Janis has been teaching online courses for us for years now, primarily
Brain and Behavior (PSY 240) and Depression, Diagnosis and Treatment
(PSY 450). She has also regularly offered her assistance to other
faculty and graduate students who have been preparing their own online
courses.
New
Book by Professor Geoffrey Miller Out May 14th, 2009
Dr. Geoffrey Miller, Associate Professor in Psychology, is the author
of a new popular science book on the evolutionary psychology of
consumer behavior. The book, titled Spent:
Sex, Evolution, and Consumer Behavior,
will be released May 14 in the US/Canada by Viking/Penguin/Putnam, July
2 in the UK/Commonwealth by William Heinemann/Random House, and later
in Dutch, Korean, and other translations. Dr. Miller's other books
include Mating Intelligence:
Sex, Relationships, and the Mind's Reproductive System
and The Mating Mind: How
Sexual Choice Shaped the Evolution of Human Nature.
Dr.
Jane Ellen Smith
Named Chair of
Psychology Department
Dr. Jane Ellen Smith, professor in the Psychology Department at UNM
since 1984, took over the role of Chair in August, 2008. Dr. Smith's
lab researches a diverse group of psychological topics including
assessment and treatment of body image and eating disorders,
cognitive-behavioral treatment of alcoholic homeless women, dual
diagnosis (substance abuse and chronic mental illness), the Community
Reinforcement
Approach (CRA) to treat alcohol problems, and Community
Reinforcement and Family Training (CRAFT) to engage treatment-refusing
substance abusers into treatment.
Dr.
Smith was recently named the 2007-09 Presidential Teaching Fellow, the
highest teaching award at the university.
Steve
Alley Wins Teaching Award
Psychology lecturer Steven Alley won #2 "Best Teacher at UNM" in the
Daily Lobo "Lo Mejor" best of student survey.

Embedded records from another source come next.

-- ==== Sys2Proof/Laws/FrameBytes.lean ====
section
/-! SUPPORT. The bit fields of a frame's bytes: each field is where it was put, and the bytes are the fields again. -/

namespace Sys2Proof

/-- A 16-bit number is its two bytes. -/
theorem highByte_append_lowByte (w : BitVec 16) : highByte w ++ lowByte w = w := by
  unfold highByte lowByte
  apply BitVec.eq_of_getLsbD_eq
  intro i hi
  simp only [BitVec.getLsbD_append, BitVec.getLsbD_extractLsb']
  split
  · rename_i h
    simp only [h, decide_true, Bool.true_and, Nat.zero_add]
  · have : i - 8 < 8 := by omega
    simp only [this, decide_true, Bool.true_and]
    congr 1
    omega

/-- Two bytes are the high and the low byte of the number they form. -/
theorem bytes_of_append (a b : Byte) : highByte (a ++ b) = a ∧ lowByte (a ++ b) = b := by
  unfold highByte lowByte
  constructor
  all_goals
    apply BitVec.eq_of_getLsbD_eq
    intro i hi
    simp only [BitVec.getLsbD_append, BitVec.getLsbD_extractLsb']
    interval_cases i <;>
      simp only [Nat.reduceLT, Nat.reduceAdd, Nat.reduceSub, decide_true, Bool.true_and, reduceIte]

/-- The identifier's fields are read back from its two bytes (R3, R218). -/
theorem identifier_fields (k : BitVec 2) (t : Tag) (x : Station) :
    kindOfByte (highByte (k ++ t ++ x)) = k ∧
    tagOfBytes (highByte (k ++ t ++ x)) (lowByte (k ++ t ++ x)) = t ∧ stationOfByte (lowByte (k ++ t ++ x)) = x := by
  unfold kindOfByte tagOfBytes stationOfByte highByte lowByte
  refine ⟨?_, ?_, ?_⟩
  all_goals
    apply BitVec.eq_of_getLsbD_eq
    intro i hi
    simp only [BitVec.getLsbD_append, BitVec.getLsbD_extractLsb']
    interval_cases i <;>
      simp only [Nat.reduceLT, Nat.reduceAdd, Nat.reduceSub, decide_true, Bool.true_and, reduceIte]

/-- The two identifier bytes are those of the fields read from them. -/
theorem identifier_bytes (b0 b1 : Byte) :
    highByte (kindOfByte b0 ++ tagOfBytes b0 b1 ++ stationOfByte b1) = b0 ∧
    lowByte (kindOfByte b0 ++ tagOfBytes b0 b1 ++ stationOfByte b1) = b1 := by
  unfold highByte lowByte kindOfByte tagOfBytes stationOfByte
  constructor
  all_goals
    apply BitVec.eq_of_getLsbD_eq
    intro i hi
    simp only [BitVec.getLsbD_append, BitVec.getLsbD_extractLsb']
    interval_cases i <;>
      simp only [Nat.reduceLT, Nat.reduceAdd, Nat.reduceSub, decide_true, Bool.true_and, reduceIte]

/-- The direction and value of an ONSET are read back from its payload bytes (R218). -/
theorem payload_fields (d : BitVec 2) (v : BitVec 14) :
    (highByte (d ++ v)).extractLsb' 6 2 = d ∧ (highByte (d ++ v)).extractLsb' 0 6 ++ lowByte (d ++ v) = v := by
  unfold highByte lowByte
  constructor
  all_goals
    apply BitVec.eq_of_getLsbD_eq
    intro i hi
    simp only [BitVec.getLsbD_append, BitVec.getLsbD_extractLsb']
    interval_cases i <;>
      simp only [Nat.reduceLT, Nat.reduceAdd, Nat.reduceSub, decide_true, Bool.true_and, reduceIte]

/-- The payload bytes of an ONSET are those of the fields read from them. -/
theorem payload_bytes (p q : Byte) :
    highByte (p.extractLsb' 6 2 ++ (p.extractLsb' 0 6 ++ q)) = p ∧
    lowByte (p.extractLsb' 6 2 ++ (p.extractLsb' 0 6 ++ q)) = q := by
  unfold highByte lowByte
  constructor
  all_goals
    apply BitVec.eq_of_getLsbD_eq
    intro i hi
    simp only [BitVec.getLsbD_append, BitVec.getLsbD_extractLsb']
    interval_cases i <;>
      simp only [Nat.reduceLT, Nat.reduceAdd, Nat.reduceSub, decide_true, Bool.true_and, reduceIte]

/-- The length of a frame's bytes is the one its kind fixes (R3). -/
theorem Frame.bytes_length (f : Frame) : f.bytes.length = frameLength f.kindCode := by
  cases f <;> rfl

end Sys2Proof
end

The Lobo will be
publishing the results of their student survey in their "Otra Vez" best
of issue on April 5th.
PSYCHOLOGY GRADUATE STUDENT Kevin Hallgren has been awarded an NIH Ruth Kirschstein National Research Service Award through the UNM Center on Alcoholism, Substance Abuse, and Addictions (CASAA). The fellowship will provide two years of support for a project that uses network analysis to better understand how drinking problems may be transmitted through social support networks. For more info, click here.
PSYCHOLOGY
DOCTORAL CANDIDATE Tessa Margett, won the Susan
Deese-Roberts Teaching Assistant
of the Year Award. Tessa teaches Developmental Psychology on main
campus.
Tessa is part of Dr. Witherington's
lab where her
research interests include cognitive development in pre-school
children, specifically pre-schoolers ability to distinguish living
kinds from man-made objects.
PSYCHOLOGY DOCTORAL CANDIDATE Rachael Falcon was also nominated for the Susan Deese-Roberts Teaching Assistant of the Year Award.
PSYCHOLOGY GRADUATE STUDENT Zhen Yang received the Graduate Deans Dissertation Fellowship for her “Spatial orienting and selective attention in pediatric mild TBI patients: An fMRI study.”